Much of Amazon’s explorations in creating new value are based around a tweak of this Killer Question, which goes something like “Is there unused space in my existing infrastructure that could be filled?”  

Amazon has vastly more server capacity than they generally need in order to address requirements at peak times such as the Christmas holiday season or Black Friday. 
 
As a result, they have taken their cue from companies like Rackspace and Media Temple and have begun renting their servers to provide infrastructure for third-party websites. 
 
Their leap from selling books and other retail goods to getting into the computing infrastructure business has been unexpected. 
 
But it has worked well. 
 
Amazon S3 is very successful, and lots of start-ups use it. 
 
As long as you have a credit card number, you can have servers and storage. 
 
Amazon can easily allocate you more space on the servers as your business grows and needs more capacity. 
 
 

The lesson here is to avoid being pigeonholed into one set of services. 
 
Take a look at any underused resources you have available. 
 
Is there a way that you could offer these to your customers as an auxiliary service to your main business? 
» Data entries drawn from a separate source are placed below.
@[simp] theorem takeFeedback_frame (b : Brake) (level : Feedback) (s : State) :
    (takeFeedback b level s).cfg = s.cfg ∧ (takeFeedback b level s).cru = s.cru ∧
    (takeFeedback b level s).lsu = s.lsu ∧ (takeFeedback b level s).lbp = s.lbp ∧
    (takeFeedback b level s).pins = s.pins ∧ (takeFeedback b level s).now = s.now ∧
    (takeFeedback b level s).pending = s.pending ∧ (takeFeedback b level s).psu.count = s.psu.count ∧
    (takeFeedback b level s).psu.countPrev = s.psu.countPrev ∧ (takeFeedback b level s).psu.pRef = s.psu.pRef ∧
    (takeFeedback b level s).psu.countRef = s.psu.countRef ∧ (takeFeedback b level s).psu.ref = s.psu.ref ∧
    (takeFeedback b level s).psu.expected = s.psu.expected ∧
    (takeFeedback b level s).psu.sampleTimer = s.psu.sampleTimer ∧ (takeFeedback b level s).psu.vEval = s.psu.vEval ∧
    (takeFeedback b level s).psu.vRope = s.psu.vRope ∧ (takeFeedback b level s).psu.ropeDir = s.psu.ropeDir ∧
    (takeFeedback b level s).psu.travelDir = s.psu.travelDir ∧
    (takeFeedback b level s).psu.stillCount = s.psu.stillCount ∧ (takeFeedback b level s).psu.still = s.psu.still ∧
    (takeFeedback b level s).psu.armed = s.psu.armed ∧ (takeFeedback b level s).clc.c = s.clc.c ∧
    (takeFeedback b level s).clc.w1 = s.clc.w1 ∧ (takeFeedback b level s).clc.s = s.clc.s ∧
    (takeFeedback b level s).clc.e = s.clc.e ∧ (takeFeedback b level s).clc.vdrv = s.clc.vdrv ∧
    (takeFeedback b level s).trc.drvMode = s.trc.drvMode ∧ (takeFeedback b level s).trc.conMode = s.trc.conMode ∧
    (takeFeedback b level s).trc.effMode = s.trc.effMode ∧
    (takeFeedback b level s).trc.trip.number = s.trc.trip.number ∧
    (takeFeedback b level s).trc.trip.origin = s.trc.trip.origin ∧
    (takeFeedback b level s).trc.trip.destination = s.trc.trip.destination ∧
    (takeFeedback b level s).trc.trip.direction = s.trc.trip.direction ∧
    (takeFeedback b level s).trc.trip.owner = s.trc.trip.owner ∧
    (takeFeedback b level s).trc.trip.lastDir = s.trc.trip.lastDir ∧
    (takeFeedback b level s).trc.frozen = s.trc.frozen ∧ (takeFeedback b level s).trc.debounced = s.trc.debounced ∧
    (takeFeedback b level s).trc.elapsed = s.trc.elapsed ∧
    (takeFeedback b level s).niu.resetCauses = s.niu.resetCauses := by
  and_intros <;>
    (unfold takeFeedback; (try dsimp only); (repeat' split) <;> (try simp) <;> (try with_reducible rfl))

@[simp] theorem heldInput_frame (b : Brake) (level : Feedback) (s : State) :
    (heldInput b level s).cfg = s.cfg ∧ (heldInput b level s).cru = s.cru ∧ (heldInput b level s).psu = s.psu ∧
    (heldInput b level s).clc = s.clc ∧ (heldInput b level s).brs = s.brs ∧ (heldInput b level s).trc = s.trc ∧
    (heldInput b level s).dri = s.dri ∧ (heldInput b level s).adm = s.adm ∧ (heldInput b level s).lsu = s.lsu ∧
    (heldInput b level s).lbp = s.lbp ∧ (heldInput b level s).niu = s.niu ∧ (heldInput b level s).pending = s.pending := by
  and_intros <;>
    (unfold heldInput; (try dsimp only); (repeat' split) <;> (try simp) <;> (try with_reducible rfl))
Finding ways to offer underused resources as a service and see income where there would otherwise be none is brilliant. 
 
These explorations might not yield big payoffs, but the point is that you need to be constantly looking at new ways to stay ahead of the trends that are shaping your industry. 
 
  

[Sparking Points] 

Are there year-round or seasonally based un- or underused assets or capabilities in your company (real estate, capacity, distribution, etc.)? 

What customers, partners, or suppliers could benefit from having access to those assets? 

What business model would you need in order to promote, sell, or support a set of products or services around these unused assets?